Abstract: The Conversational Recommendation System (CRS) aims to capture user dynamic preferences and provide item recommendations based on multi-turn conversations. However, effectively modeling these dynamic preferences faces challenges due to conversational limitations, which mainly manifests as limited turns in a conversation (quantity aspect) and low compliance with queries (quality aspect). Previous studies often address these challenges in isolation, overlooking their interconnected nature. The fundamental issue underlying both problems lies in the potential abrupt changes in user preferences, to which CRS may not respond promptly. We acknowledge that user preferences are influenced by temporal factors, serving as a bridge between conversation quantity and quality. Therefore, we propose a more comprehensive CRS framework called Time-aware User-preference Tracking for Conversational Recommendation System (TUT4CRS), leveraging time dynamics to tackle both issues simultaneously. Specifically, we construct a global time interaction graph to incorporate rich external information and establish a local time-aware weight graph based on this information to adeptly select queries and effectively model user dynamic preferences. Extensive experiments on two real-world datasets validate that TUT4CRS can significantly improve recommendation performance while reducing the number of conversation turns.

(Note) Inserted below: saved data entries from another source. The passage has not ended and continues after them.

/-- A token's bytes are those that FETCH would return one after another, and a token cut short is the
FETCH that raises INPUT_UNDERRUN (spec 44 R223, 45 R243; log 23). -/
def Obligations.TokenFetchIsFetches : Prop :=
  ∀ (s : State) (f : Bool) (sp : Space), sp = .tokenA f ∨ sp = .tokenB f →
    (∀ i rest, decode s.cfg sp (inRun s 3 s.ip.toNat) = .ok (i, rest) →
      fetchRun i.bytes s = .go (encode s.cfg i) (consume i.bytes s)) ∧
    (∀ e, InputPlaced s → decode s.cfg sp (inRun s 3 s.ip.toNat) = .error e →
      ∃ t, runToken sp s = .next t ∧ Raised .inputUnderrun s t)

/-- PUT_OUT and the effective capacity (spec 20 R67, 10 R36): the check, then the byte at OP and OP one
further, no other byte of OUT changed. -/
def Obligations.PutOutChecksFirst : Prop :=
  ∀ (v : Byte) (s : State),
    (s.opsel = 1 → cap s = s.outCap) ∧ (s.opsel = 2 ∨ s.opsel = 3 → cap s = s.decl) ∧
    (cap s ≤ s.op → putOut v s = .halt (.next (raiseFault .outputOverrun s))) ∧
    (s.op < cap s → ∃ t, putOut v s = .go () t ∧
      t = { s with op := s.op + 1, out := t.out } ∧ OutAppends s t 1 fun _ => some v)

/-- GET_OUT (spec 20 R68): the check, then the byte `dist` before OP; nothing is written. -/
def Obligations.GetOutChecksFirst : Prop :=
  ∀ (d : Nat) (s : State),
    (s.op.toNat < d → getOut d s = .halt (.next (raiseFault .backrefUnderflow s))) ∧
    (∀ b, 1 ≤ d → d ≤ s.op.toNat → readOut s (s.op.toNat - d) = some b → getOut d s = .go b s)

/-- RING_INIT (spec 40 R131): every cell `FILL`, WR at `WARM`, nothing else; 0 and 3822 in the
reference configuration. -/
def Obligations.RingInitClears : Prop :=
  ∀ (s : State),
    (∀ i, ringGet (ringInit s) i = s.cfg.fill) ∧
    ringInit s = { s with ring := (ringInit s).ring, wr := s.cfg.warm } ∧
    (s.cfg = Config.reference → (ringInit s).wr = 3822 ∧ ∀ i, ringGet (ringInit s) i = 0)

/-- RING_PUT (spec 40 R132): the byte lands at the cell the old cursor designates, WR advances modulo
65536, no other cell and no other register changes. -/
def Obligations.RingPutWritesThenAdvances : Prop :=
  ∀ (b : Byte) (s : State),
    RingAppends s (ringPut b s) 1 (fun _ => b) ∧
    (ringPut b s).wr.toNat = (s.wr.toNat + 1) % 65536 ∧
    ringPut b s = { s with ring := (ringPut b s).ring, wr := (ringPut b s).wr }

/-- FLAGW_CLOSE (spec 42 R173, with FLAGW_RESERVE R171): the finished byte at the reserved slot, a new
slot with placeholder 0 at OP, the accumulator cleared, nothing else changed. After a token's bytes it
runs if and only if the group has 8 tokens. -/
def Obligations.FlagCloseFillsAndReserves : Prop :=
  ∀ (s : State),
    (s.faSlot < s.op → s.op < cap s → ∃ t, flagwClose s = .go () t ∧
      t = { s with op := s.op + 1, faSlot := s.op, faAcc := 0, faCnt := 0, out := t.out } ∧
      readOut t s.faSlot.toNat = some s.faAcc ∧ readOut t s.op.toNat = some 0 ∧
      ∀ a, a ≠ s.faSlot.toNat → a ≠ s.op.toNat → readOut t a = readOut s a) ∧
    (cap s ≤ s.op → ∃ t, flagwClose s = .halt (.next t) ∧ Raised .outputOverrun s t) ∧
    (s.faCnt.toNat = 8 → closeIfFull s = flagwClose s) ∧ (s.faCnt.toNat ≠ 8 → closeIfFull s = .go () s)

/-- FLAGW_FINISH (spec 42 R175): the accumulator shifted left to the top and flushed, the low bits 0;
OP does not move and nothing else changes. -/
def Obligations.FlagFinishAlignsToTheTop : Prop :=
  ∀ (s : State), s.faCnt.toNat ≤ 7 →
    readOut (flagwFinish s) s.faSlot.toNat = some (BitVec.ofNat 8 (s.faAcc.toNat * 2 ^ (8 - s.faCnt.toNat))) ∧
    flagwFinish s = { s with out := (flagwFinish s).out } ∧
    ∀ a, a ≠ s.faSlot.toNat → readOut (flagwFinish s) a = readOut s a

/-- FLAGW_PUT packs up to 8 flags most significant first: the oldest of `c` flags is bit `c - 1`, and
higher bits are 0; only FA_ACC and FA_CNT are written (spec 42 R172, 10 R28, R29). -/
def Obligations.FlagsArePackedOldestHighest : Prop :=
  ∀ (fs : List Bool) (s : State), fs.length ≤ 8 → s.faAcc = 0 → s.faCnt = 0 →
    (putFlags fs s).faCnt.toNat = fs.length ∧
    (∀ j, j < fs.length → fs[j]? = some ((putFlags fs s).faAcc.getLsbD (fs.length - 1 - j))) ∧
    (putFlags fs s).faAcc.toNat < 2 ^ fs.length ∧
    putFlags fs s = { s with faAcc := (putFlags fs s).faAcc, faCnt := (putFlags fs s).faCnt }

/-- FLAGR_A_GET returns the bits of each fetched byte most significant first, 8 a byte, and fetches a
byte only when a flag is asked for and none is left (spec 42 R180, R181). -/
def Obligations.FlagReaderAIsMsbFirst : Prop :=
  ∀ (n : Nat) (s : State), s.frRem = 0 →
    (∀ j, j < (n + 7) / 8 → s.ip.toNat + j < s.inLen.toNat ∧ (readIn s (s.ip.toNat + j)).isSome = true) →
    ∃ fs t, readFlags flagrAGet n s = .go fs t ∧ fs.length = n ∧
      (∀ i, i < n → fs[i]? = (readIn s (s.ip.toNat + i / 8)).map fun b => b.getLsbD (7 - i % 8)) ∧
      t = { s with ip := s.ip + BitVec.ofNat 32 ((n + 7) / 8), frByte := t.frByte, frRem := t.frRem }

/-- FLAGR_B_GET returns the bits of each fetched byte least significant first, 8 a byte, and reloads on
the ninth call, with the reload constant `FF00` (spec 42 R185, R186). -/
def Obligations.FlagReaderBIsLsbFirst : Prop :=
  ∀ (n : Nat) (s : State), s.cfg.bReload = 0xFF00 → s.fbReg = 0 →
    (∀ j, j < (n + 7) / 8 → s.ip.toNat + j < s.inLen.toNat ∧ (readIn s (s.ip.toNat + j)).isSome = true) →
    ∃ fs t, readFlags flagrBGet n s = .go fs t ∧ fs.length = n ∧
      (∀ i, i < n → fs[i]? = (readIn s (s.ip.toNat + i / 8)).map fun b => b.getLsbD (i % 8)) ∧
      t = { s with ip := s.ip + BitVec.ofNat 32 ((n + 7) / 8), fbReg := t.fbReg }

/-! ## Format A tokens -/

/-- A.LIT (spec 44 R224): result, frame and completion; the token's byte is the one at IP; no byte left
raises INPUT_UNDERRUN. -/
def Obligations.ALitToken : Prop :=
  ∀ (s : State),
    (∀ b, s.op < cap s → ∃ t, exec (.aLit b) s = .next t ∧
      t = { s with ip := s.ip + 1, op := s.op + 1, wr := s.wr + 1, out := t.out, ring := t.ring } ∧
      OutAppends s t 1 (fun _ => some b) ∧ RingAppends s t 1 fun _ => b) ∧
    (∀ b, s.ip < s.inLen → readIn s s.ip.toNat = some b →
      runToken (.tokenA s.cfg.aLitFlag) s = exec (.aLit b) s) ∧
    (s.inLen ≤ s.ip → ∃ t, runToken (.tokenA s.cfg.aLitFlag) s = .next t ∧ Raised .inputUnderrun s t)

/-- A.MATCH (spec 44 R225, R226, R232): DIST, LEN and RD from the fields, then `LEN` bytes of history,
the last `d` of them repeated, appended to OUT and RING alike; nothing else changes. Distance field 0
is distance 4096. Fewer than two bytes left raise INPUT_UNDERRUN. -/
def Obligations.AMatchToken : Prop :=
  ∀ (s : State), s.cfg.wf = true →
    (∀ (h l : BitVec 4) (lo : Byte) (d n : Nat), n = l.toNat + s.cfg.aMinMatch →
      d = (if h = 0 ∧ lo = 0 then 4096 else h.toNat * 256 + lo.toNat) → s.op.toNat + n ≤ (cap s).toNat →
      ∃ t, exec (.aMatch h l lo) s = .next t ∧
        t = { s with
          ip := s.ip + 2
          dist := BitVec.ofNat 13 (h.toNat * 256 + lo.toNat)
          len := BitVec.ofNat 9 n
          rd := ringIndex (s.wr - BitVec.ofNat 16 d) + BitVec.ofNat 12 n
          op := s.op + BitVec.ofNat 32 n
          wr := s.wr + BitVec.ofNat 16 n
          out := t.out
          ring := t.ring } ∧
        OutAppends s t n (fun k => some (repeatedHistory s d k)) ∧ RingAppends s t n (repeatedHistory s d)) ∧
    (∀ b1 b2, s.ip.toNat + 1 < s.inLen.toNat → readIn s s.ip.toNat = some b1 →
      readIn s (s.ip.toNat + 1) = some b2 →
      runToken (.tokenA (!s.cfg.aLitFlag)) s = exec (.aMatch (b1.extractLsb' 4 4) (b1.extractLsb' 0 4) b2) s) ∧
    (InputPlaced s → s.inLen.toNat < s.ip.toNat + 2 →
      ∃ t, runToken (.tokenA (!s.cfg.aLitFlag)) s = .next t ∧ Raised .inputUnderrun s t)

/-- An A.MATCH longer than the bytes still owed raises OUTPUT_OVERRUN (spec 44 R227). -/
def Obligations.AMatchOverrun : Prop :=
  ∀ (s : State) (h l : BitVec 4) (lo : Byte), s.cfg.wf = true →
    (cap s).toNat < s.op.toNat + (l.toNat + s.cfg.aMinMatch) →
    ∃ t, exec (.aMatch h l lo) s = .next t ∧ Raised .outputOverrun s t

/-- Distance field 0 (spec 44 R233): the bytes from 4096 back are emitted and RING does not change. -/
def Obligations.AMatchDistanceZero : Prop :=
  ∀ (s : State) (l : BitVec 4), s.cfg.wf = true →
    s.op.toNat + (l.toNat + s.cfg.aMinMatch) ≤ (cap s).toNat →
    ∃ t, exec (.aMatch 0 l 0) s = .next t ∧ (∀ i, ringGet t i = ringGet s i) ∧
      OutAppends s t (l.toNat + s.cfg.aMinMatch) fun k =>
        some (ringGet s (ringIndex (s.wr + BitVec.ofNat 16 k)))
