theorem OutputOk.of_copyA {n : Nat} (h : OutputOk s) (hc : copyA n s = .go () t) : OutputOk t := by
  induction n generalizing s with
  | zero => cases hc; exact h
  | succ n ih =>
    obtain ⟨_, u, hu, hc⟩ := bind_eq_go.1 hc
    refine ih ?_ hc
    exact (h.of_putOut hu).of_ringPut.congr rfl

theorem OutputOk.of_copyB {n : Nat} (h : OutputOk s) (hc : copyB n s = .go () t) : OutputOk t := by
  induction n generalizing s with
  | zero => cases hc; exact h
  | succ n ih =>
    obtain ⟨b, u, hg, hc⟩ := bind_eq_go.1 hc
    obtain ⟨_, v, hv, hrest⟩ := bind_eq_go.1 hc
    rcases getOut_cases s.dist.toNat s with ⟨_, e⟩ | ⟨_, _, _, e⟩ | ⟨_, _, e⟩ <;> rw [e] at hg <;> cases hg
    exact ih (h.of_putOut hv) hrest

theorem OutputOk.of_ringPutInput {n : Nat} (h : OutputOk s) (hr : ringPutInput n s = .go () t) : OutputOk t := by
  induction n generalizing s with
  | zero => cases hr; exact h
  | succ n ih =>
    simp only [ringPutInput] at hr
    split at hr
    · next b _ => exact ih (s := consume 1 (ringPut b s)) (h.of_ringPut.congr rfl) hr
    · cases hr

/-! ## The flag writer -/

/-- The flag writer holds at most `n` flags of its group, and its slot lies in the output (spec 42 R176). -/
def WriterWithin (n : Nat) (s : State) : Prop :=
  s.faSlot < s.op ∧ s.faCnt.toNat ≤ n ∧ s.faAcc.toNat < 2 ^ s.faCnt.toNat

theorem writerOk_iff : WriterOk s ↔ WriterWithin 7 s := Iff.rfl

theorem WriterWithin.of_putOut {n : Nat} {v : Byte} (h : WriterWithin n s) (hp : putOut v s = .go () t) :
    WriterWithin n t := by
  obtain ⟨hlt, rfl⟩ := putOut_go hp
  obtain ⟨hslot, hcnt, hacc⟩ := h
  refine ⟨BitVec.lt_def.2 ?_, hcnt, hacc⟩
  have hop := succ_toNat_of_lt hlt
  have := BitVec.lt_def.1 hslot
  exact hop ▸ Nat.lt_succ_of_lt this

/-- One more flag goes below the others: the accumulator doubles and takes the flag as bit 0. -/
theorem toNat_pushFlag {a : BitVec 8} (f : Bool) (h : a.toNat < 128) :
    ((a <<< 1) ||| (BitVec.ofBool f).setWidth 8).toNat = 2 * a.toNat + f.toNat := by
  have hf : f.toNat < 2 ^ 1 := Bool.toNat_lt f
  calc ((a <<< 1) ||| (BitVec.ofBool f).setWidth 8).toNat
      = (a.toNat <<< 1 % 256) ||| f.toNat := by
        rw [BitVec.toNat_or, BitVec.toNat_shiftLeft, BitVec.toNat_setWidth, BitVec.toNat_ofBool,
          Nat.mod_eq_of_lt (a := f.toNat) (by omega)]
    _ = a.toNat <<< 1 + f.toNat := by
        rw [Nat.mod_eq_of_lt (by rw [Nat.shiftLeft_eq]; omega), Nat.shiftLeft_add_eq_or_of_lt hf]
    _ = 2 * a.toNat + f.toNat := by rw [Nat.shiftLeft_eq]; omega

/-- FLAGW_PUT adds a flag to a group with room (spec 42 R172). -/
theorem WriterWithin.of_flagwPut {n : Nat} (f : Bool) (hn : n ≤ 7) (h : WriterWithin n s) :
    WriterWithin (n + 1) (flagwPut f s) := by
  obtain ⟨hslot, hcnt, hacc⟩ := h
  have hsucc : (s.faCnt + 1).toNat = s.faCnt.toNat + 1 := by bv_omega
  have hpow : 2 ^ s.faCnt.toNat ≤ 2 ^ 7 := Nat.pow_le_pow_right (by decide) (by omega)
  refine ⟨hslot, ?_, ?_⟩
  · rw [flagwPut_faCnt, hsucc]; omega
  · rw [flagwPut_faAcc, flagwPut_faCnt, hsucc, toNat_pushFlag f (by omega), Nat.pow_succ]
    have := Bool.toNat_le f
    omega

/-- FLAGW_RESERVE leaves the writer cleared, its slot below OP (spec 42 R171). -/
theorem writerOk_of_flagwReserve (h : flagwReserve s = .go () t) : WriterOk t := by
  obtain ⟨hlt, rfl⟩ := flagwReserve_go h
  exact ⟨BitVec.lt_def.2 (succ_toNat_of_lt hlt ▸ Nat.lt_succ_self _), Nat.zero_le _, by simp⟩

theorem OutputOk.of_flagwReserve (h : OutputOk s) (hr : flagwReserve s = .go () t) : OutputOk t := by
  obtain ⟨hlt, rfl⟩ := flagwReserve_go hr
  exact (h.of_putOut (putOut_of_lt hlt)).congr rfl

/-- The close of a full group leaves the writer between groups, or within one (spec 43 R205). -/
theorem writerOk_of_closeIfFull (h : WriterWithin 8 s) (hc : closeIfFull s = .go () t) : WriterOk t := by
  by_cases hf : s.faCnt.toNat = 8
  · rw [closeIfFull_of_eq hf] at hc
    exact writerOk_of_flagwReserve hc
  · rw [closeIfFull_of_ne hf] at hc
    cases hc
    obtain ⟨hslot, hcnt, hacc⟩ := h
    exact ⟨hslot, by omega, hacc⟩

theorem OutputOk.of_closeIfFull (h : OutputOk s) (hc : closeIfFull s = .go () t) : OutputOk t := by
  by_cases hf : s.faCnt.toNat = 8
  · rw [closeIfFull_of_eq hf] at hc
    exact OutputOk.of_flagwReserve (h.of_writeOut s.faSlot) hc
  · rw [closeIfFull_of_ne hf] at hc
    cases hc
    exact h

/-! ## How far the search reaches -/

theorem runLen_le_length (s : State) (look : List Byte) (d k : Nat) (bs : List Byte) :
    runLen s look d k bs ≤ bs.length := by
  induction bs generalizing k with
  | nil => simp [runLen]
  | cons b bs ih =>
    simp only [runLen, List.length_cons]
    split
    · exact Nat.succ_le_succ (ih (k + 1))
    · exact Nat.zero_le _

theorem scan_fst_le_length (s : State) (look : List Byte) (n d : Nat) (best : Nat × Nat)
    (h : best.1 ≤ look.length) : (scan s look n d best).1 ≤ look.length := by
  have hrun (d : Nat) : matchLen s look d ≤ look.length := runLen_le_length s look d 0 look
  induction n generalizing d best with
  | zero => exact h
  | succ n ih =>
    simp only [scan]
    split
    · split
      · exact hrun d
      · exact ih _ _ (hrun d)
    · exact ih _ _ h

/-- The match found is no longer than the input left (spec 41 R152). -/
theorem findMatch_bestLen_le (s : State) :
    (findMatch (lookAhead s) s).bestLen.toNat ≤ s.inLen.toNat - s.ip.toNat :=
  calc (findMatch (lookAhead s) s).bestLen.toNat
      = (bestMatch s (lookAhead s)).1 % 2 ^ 5 := by rw [findMatch_bestLen, BitVec.toNat_ofNat]
    _ ≤ (bestMatch s (lookAhead s)).1 := Nat.mod_le _ _
    _ ≤ (lookAhead s).length := scan_fst_le_length s _ _ _ _ (Nat.zero_le _)
    _ ≤ lookLimit s := inRun_length_le s _ _
    _ ≤ s.inLen.toNat - s.ip.toNat := Nat.min_le_right _ _

/-! ## What an encoder's token does when it goes on -/

/-- From `s` to `v` a flag was recorded and one or two bytes were appended to OUT. -/
def Appended (s v : State) : Prop :=
  ∃ f b u, putOut b (flagwPut f s) = .go () u ∧ (v = u ∨ ∃ b', putOut b' u = .go () v)

theorem OutputOk.of_appended (h : OutputOk s) (ha : Appended s t) : OutputOk t := by
  obtain ⟨f, b, u, hu, rfl | ⟨b', hv⟩⟩ := ha
  · exact (h.of_flagwPut f).of_putOut hu
  · exact ((h.of_flagwPut f).of_putOut hu).of_putOut hv

theorem WriterOk.of_appended (h : WriterOk s) (ha : Appended s t) : WriterWithin 8 t := by
  obtain ⟨f, b, u, hu, hv⟩ := ha
  have hflag := (writerOk_iff.1 h).of_flagwPut f (Nat.le_refl 7)
  rcases hv with rfl | ⟨b', hv⟩
  · exact hflag.of_putOut hu
  · exact (hflag.of_putOut hu).of_putOut hv

/-- RING, its cursor and the whole input side: what appending to OUT leaves alone. -/
def inputSide (s : State) : Config × Memory × Cursor × Memory × Size × Size :=
  (s.cfg, s.ring, s.wr, s.inp, s.inLen, s.ip)

/-- Two states with one input side have IP and IN_LEN in common. -/
theorem ip_inLen_of_inputSide (e : inputSide t = inputSide s) : t.ip = s.ip ∧ t.inLen = s.inLen := by
  simp only [inputSide, Prod.mk.injEq] at e
  obtain ⟨-, -, -, -, hinLen, hip⟩ := e
  exact ⟨hip, hinLen⟩

theorem closeIfFull_inputSide (hc : closeIfFull s = .go () t) : inputSide t = inputSide s := by
  by_cases hf : s.faCnt.toNat = 8
  · rw [closeIfFull_of_eq hf] at hc
    obtain ⟨_, rfl⟩ := flagwReserve_go hc
    rfl
  · rw [closeIfFull_of_ne hf] at hc
    cases hc
    rfl

theorem putOut_inputSide {b : Byte} (h : putOut b s = .go () t) : inputSide t = inputSide s := by
  obtain ⟨_, rfl⟩ := putOut_go h
  rfl

theorem Appended.inputSide (ha : Appended s t) : inputSide t = inputSide s := by
  obtain ⟨f, b, u, hu, rfl | ⟨b', hv⟩⟩ := ha
  · exact (putOut_inputSide hu).trans rfl
  · exact ((putOut_inputSide hv).trans (putOut_inputSide hu)).trans rfl

theorem ringPutInput_one {b : Byte} (h : readIn s s.ip.toNat = some b) :
    ringPutInput 1 s = .go () (consume 1 (ringPut b s)) := by simp [ringPutInput, h]

/-- A literal token appends its byte and gives it to the ring (spec 43 R203). -/
theorem emitLiteral_go (h : emitLiteral s = .go () t) :
    ∃ u, Appended s u ∧ ringPutInput 1 u = .go () t := by
  unfold emitLiteral at h
  split at h
  · next b hb =>
    obtain ⟨_, u, hu, ht⟩ := bind_eq_go.1 h
    have hread : readIn u u.ip.toNat = some b := by obtain ⟨_, rfl⟩ := putOut_go hu; exact hb
    exact ⟨u, ⟨_, b, u, hu, .inl rfl⟩, (ringPutInput_one hread).trans ht⟩
  · cases h

/-- A match token appends its two bytes and gives the input matched to the ring (spec 43 R204). -/
theorem emitMatch_go (h : emitMatch s = .go () t) :
    ∃ v, Appended s v ∧ ringPutInput s.bestLen.toNat v = .go () t := by
  obtain ⟨_, u, hu, h⟩ := bind_eq_go.1 h
  obtain ⟨_, v, hv, h⟩ := bind_eq_go.1 h
  exact ⟨v, ⟨_, _, u, hu, .inr ⟨_, hv⟩⟩, h⟩

/-- A pass of the encoder that goes on has appended a token's bytes and given the ring the `n` input bytes
the token stands for, none of them at or beyond IN_LEN (spec 43 R202 to R204). -/
theorem emitToken_go (hip : s.ip < s.inLen) (h : emitToken (findMatch (lookAhead s) s) = .go () t) :
    ∃ n v, Appended (findMatch (lookAhead s) s) v ∧ ringPutInput n v = .go () t ∧
      v.ip.toNat + n ≤ v.inLen.toNat := by
  have hlt : s.ip.toNat < s.inLen.toNat := hip
  unfold emitToken at h
  split at h
  · obtain ⟨v, hv, hr⟩ := emitMatch_go h
    obtain ⟨e₁, e₂⟩ := ip_inLen_of_inputSide hv.inputSide
    have := findMatch_bestLen_le s
    refine ⟨_, v, hv, hr, ?_⟩
    rw [e₁, e₂, findMatch_ip, findMatch_inLen]
    omega
  · obtain ⟨v, hv, hr⟩ := emitLiteral_go h
    obtain ⟨e₁, e₂⟩ := ip_inLen_of_inputSide hv.inputSide
    refine ⟨1, v, hv, hr, ?_⟩
    rw [e₁, e₂, findMatch_ip, findMatch_inLen]
    omega

/-- The encoder's ring update leaves the output side and the flag writer alone. -/
theorem WriterWithin.of_ringPutInput {n m : Nat} (h : WriterWithin m s) (hr : ringPutInput n s = .go () t) :
    WriterWithin m t := by
  rw [ringPutInput_go hr]
  exact h

theorem ringPutInput_ip_le {n : Nat} (hr : ringPutInput n s = .go () t) (hn : s.ip.toNat + n ≤ s.inLen.toNat) :
    t.ip ≤ t.inLen := by
  rw [ringPutInput_go hr]
  have := s.inLen.isLt
  refine BitVec.le_def.2 ?_
  simp only [BitVec.toNat_add, BitVec.toNat_ofNat]
  omega

end Sys2Proof.Machine
end

section
/-! SUPPORT. The machine's invariant: each move of the engine and of the host keeps it. -/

Primary Subject Area: [Engagement] Multimedia Search and Recommendation
Secondary Subject Area: [Engagement] Multimedia Search and Recommendation
Relevance To Conference: There are quantitative and qualitative aspects to Conversational Recommendation System (CRS) , and previous work has addressed the two issues independently of each other without recognising the intrinsic link between them. Our work recognizes that user behavior is usually influenced by the time factor, which is a bridge connecting the quantity and quality aspects of CRS, and using the time factor to address both problems simultaneously provides new ideas and modal data for the study of CRS.